* [Task input]

+++

/-- R43, R47. A step at an instruction of the clause in execution is that instruction's effect, with time moved on before
it and its words taken from the clause after it: when the words of the clause begin with those of a well-formed
instruction, no register that it reads has lost its data, the checks of the whole clause are made and the ageing of the other
path is settled (log 14), and nothing comes from outside. As time moves on, the clause, the tape and the waves stay as they
are, unless a revocation comes to its end. -/
def Obligations.StepRunsDecoded : Prop :=
  (∀ (s : State) (c : Issue) i rest t, let u := s.advance
    u.tape = [] → u.issue = some c → c.rival = false → c.phase ≠ .unchecked → i.wellFormed = true → i.hasWord = true →
    c.words = encode i ++ rest → decodeInstr c.words = .ok (i, rest) → c.regLoss u.dev i = none → exec i u = .next t →
    step s = .next { t with issue := t.issue.map (fun c' => { c' with
      words := rest, covered := c'.covered ++ c.coverRegs i u.dev.failing }) }) ∧
  ∀ (s : State) c, s.issue = some c → s.dev.revoking = [] →
    s.advance.issue = some c ∧ s.advance.tape = s.tape ∧ s.advance.dev.waves = s.dev.waves

/-- R43, R47, R287. The machine always goes on: no state, with any events on its tape and any words in its clause, makes a
step stop. That an event whose conditions do not hold changes nothing, and is no stop, is the model's choice (log 3). -/
def Obligations.AlwaysGoesOn : Prop := ∀ s : State, s.goesOn

/-- R2, R209. Every step keeps every memory in its canonical form, whatever the state, the events and the words. The canonical
form is the model's own. Which form is canonical is the model's choice (log 1). -/
def Obligations.KeepsCanonical : Prop := ∀ s t : State, s.canonical → step s = .next t → t.canonical

/-- R217, R253, R266, R274. Every step keeps every state within the bounds of the machine's tables, whatever the events and the
words: at most 16 entries on the divergence stack of a wave and four on a loop stack, at most 64 entries in a die's range-lock
table, and at most 16 accepted commands in a class queue of an engine. -/
def Obligations.KeepsBounds : Prop := ∀ s t : State, s.bounded → step s = .next t → t.bounded

/-- R253, R341, R410, R411. After reset: bring-up is in state 1 with no failure, the power cap is 2,400 W and no hold stands;
every context is free; there is no graph, launch or wave; the bandwidth shares are the default ones; and the matrix array of a
core that no launch has been given holds B type f32 with XVW 0x8000 and zeros in both banks, bank 0 active. Every memory is in
the canonical form, which is the model's choice (log 1), and every table within its bounds. The values that the manual does not
give are the model's choice (log 2). -/
def Obligations.ResetState : Prop :=
  let d := State.reset.dev
  d.platform.state = 1 ∧ d.platform.code = 0 ∧ d.platform.cap = 2400 ∧ d.platform.powerHeld = false ∧
    d.platform.thermalHeld = false ∧ (∀ i, (d.context i).state = 0 ∧ (d.context i).step = 0) ∧ d.graphs = [] ∧
    d.launches = [] ∧ d.waves = [] ∧ d.shares = [32, 8, 8, 12, 4] ∧
    (∀ i, let c := d.core i
      EType.ofCode c.type0.toNat = .f32 ∧ EType.ofCode c.type1.toNat = .f32 ∧ c.xvw0 = 0x8000 ∧ c.xvw1 = 0x8000 ∧
        c.bank0 = [] ∧ c.bank1 = [] ∧ c.active = false ∧ c.queue = []) ∧
    State.reset.canonical ∧ State.reset.bounded

/-- R41, R43, R51 to R53. Words that the spec writes out decode to the instructions that they stand for, with their
literals, and its header to its fields. -/
def Obligations.DecodeWords : Prop :=
  decodeHeader 0xF900047C = some (⟨4, 1, 1, 15, false⟩, true) ∧
  decodeInstr [0xB40802F8, 0x240A0406] = .ok (.lds (.v 8) (.v 2) .zero, [0x240A0406]) ∧
  decodeInstr [0x240A0406] = .ok (.mul (.v 10) (.v 4) (.v 6), []) ∧
  decodeInstr [0x200C0CFE, 0x0000012C] = .ok (.add (.v 12) (.v 12) (.lit32 300), []) ∧
  decodeInstr [0xB10C06F8] = .ok (.stg (.v 12) (.v 6) .zero, []) ∧
  decodeInstr [0x3D030200] = .ok (.bsp3 (.v 3) (.v 2), []) ∧
  decodeInstr [0x82040607] = .ok (.clt 4 (.v 6) (.v 7), []) ∧
  decodeInstr [0x03030009] = .ok (.bif 3 9, []) ∧
  decodeInstr [0x3F04C014] = .ok (.lea (.v 4) (.k 0) (.v 20), []) ∧
  decodeInstr [0xA40A0800] = .ok (.mtch (.v 10) (.v 8), []) ∧
  decodeInstr [0x0E000000] = .ok (.exit, [])
end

+++

* [Try it] Search the records for the word "they" and return every line that holds it.

* [Result of this exercise]
path is settled (log 14), and nothing comes from outside. As time moves on, the clause, the tape and the waves stay as they
/-- R41, R43, R51 to R53. Words that the spec writes out decode to the instructions that they stand for, with their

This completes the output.